[Dataset entries]

· · · · · · ·

/-! ### Reads of the arrays after the other updates -/

@[simp] theorem State.setTchOe_needle (b : Bool) (s : State) (j : Sel) : (s.setTchOe b).needle j = s.needle j := rfl
@[simp] theorem State.setTchOe_argAt (b : Bool) (s : State) (j : Sel) : (s.setTchOe b).argAt j = s.argAt j := rfl
@[simp] theorem State.setTmrRun_needle (b : Bool) (s : State) (j : Sel) : (s.setTmrRun b).needle j = s.needle j := rfl
@[simp] theorem State.setTmrRun_argAt (b : Bool) (s : State) (j : Sel) : (s.setTmrRun b).argAt j = s.argAt j := rfl
@[simp] theorem State.setMsOe_needle (b : Bool) (s : State) (j : Sel) : (s.setMsOe b).needle j = s.needle j := rfl
@[simp] theorem State.setMsOe_argAt (b : Bool) (s : State) (j : Sel) : (s.setMsOe b).argAt j = s.argAt j := rfl
@[simp] theorem State.setMsPwr_needle (b : Bool) (s : State) (j : Sel) : (s.setMsPwr b).needle j = s.needle j := rfl
@[simp] theorem State.setMsPwr_argAt (b : Bool) (s : State) (j : Sel) : (s.setMsPwr b).argAt j = s.argAt j := rfl
@[simp] theorem State.setInputs_needle (l : List Input) (s : State) (j : Sel) : (s.setInputs l).needle j = s.needle j := rfl
@[simp] theorem State.setInputs_argAt (l : List Input) (s : State) (j : Sel) : (s.setInputs l).argAt j = s.argAt j := rfl
@[simp] theorem State.setRsp_needle (v : U32) (s : State) (j : Sel) : (s.setRsp v).needle j = s.needle j := rfl
@[simp] theorem State.setRsp_argAt (v : U32) (s : State) (j : Sel) : (s.setRsp v).argAt j = s.argAt j := rfl
@[simp] theorem State.emit_needle (e : Event) (s : State) (j : Sel) : (s.emit e).needle j = s.needle j := rfl
@[simp] theorem State.emit_argAt (e : Event) (s : State) (j : Sel) : (s.emit e).argAt j = s.argAt j := rfl
@[simp] theorem State.setArg_needle (k : Sel) (v : U24) (s : State) (j : Sel) : (s.setArg k v).needle j = s.needle j := rfl
@[simp] theorem State.setCtx_argAt (c : Sel) (x : NeedleContext) (s : State) (j : Sel) : (s.setCtx c x).argAt j = s.argAt j := rfl
@[simp] theorem State.setTchSpeed_needle (v : U24) (s : State) (j : Sel) : (s.setTchSpeed v).needle j = s.needle j := rfl
@[simp] theorem State.setTchSpeed_argAt (v : U24) (s : State) (j : Sel) : (s.setTchSpeed v).argAt j = s.argAt j := rfl
@[simp] theorem State.setTchOut_needle (o : Lines) (s : State) (j : Sel) : (s.setTchOut o).needle j = s.needle j := rfl
@[simp] theorem State.setTchOut_argAt (o : Lines) (s : State) (j : Sel) : (s.setTchOut o).argAt j = s.argAt j := rfl
@[simp] theorem State.loadTimer_needle (d : U24) (s : State) (j : Sel) : (s.loadTimer d).needle j = s.needle j := rfl
@[simp] theorem State.loadTimer_argAt (d : U24) (s : State) (j : Sel) : (s.loadTimer d).argAt j = s.argAt j := rfl
@[simp] theorem State.enterOff_needle (s : State) (j : Sel) : (s.enterOff).needle j = s.needle j := rfl
@[simp] theorem State.enterOff_argAt (s : State) (j : Sel) : (s.enterOff).argAt j = s.argAt j := rfl
@[simp] theorem State.enterSector_needle (P : Params) (k : Sector) (s : State) (j : Sel) : (s.enterSector P k).needle j = s.needle j := rfl
@[simp] theorem State.enterSector_argAt (P : Params) (k : Sector) (s : State) (j : Sel) : (s.enterSector P k).argAt j = s.argAt j := rfl
@[simp] theorem State.countTick_needle (s : State) (j : Sel) : (s.countTick).needle j = s.needle j := rfl
@[simp] theorem State.countTick_argAt (s : State) (j : Sel) : (s.countTick).argAt j = s.argAt j := rfl

/-! ### Reset -/

@[simp] theorem State.needle_resetWith (P : Params) (c : Sel) :
    (State.resetWith P).needle c = NeedleContext.resetWith P := by
  simp [State.resetWith, State.needle, Vector.get_eq_getElem]

@[simp] theorem State.argAt_resetWith (P : Params) (k : Sel) : (State.resetWith P).argAt k = 0 := by
  simp [State.resetWith, State.argAt, Vector.get_eq_getElem]

end Sys2Proof.Machine
end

· · · · · · ·

**WHAT IS REQUIRED**: Word for word, repeat the lines from the one holding "### Reset -/" through the last line of the entries, both included.

**RESPONSE AREA**:
/-! ### Reset -/

@[simp] theorem State.needle_resetWith (P : Params) (c : Sel) :
    (State.resetWith P).needle c = NeedleContext.resetWith P := by
  simp [State.resetWith, State.needle, Vector.get_eq_getElem]

@[simp] theorem State.argAt_resetWith (P : Params) (k : Sel) : (State.resetWith P).argAt k = 0 := by
  simp [State.resetWith, State.argAt, Vector.get_eq_getElem]

end Sys2Proof.Machine
end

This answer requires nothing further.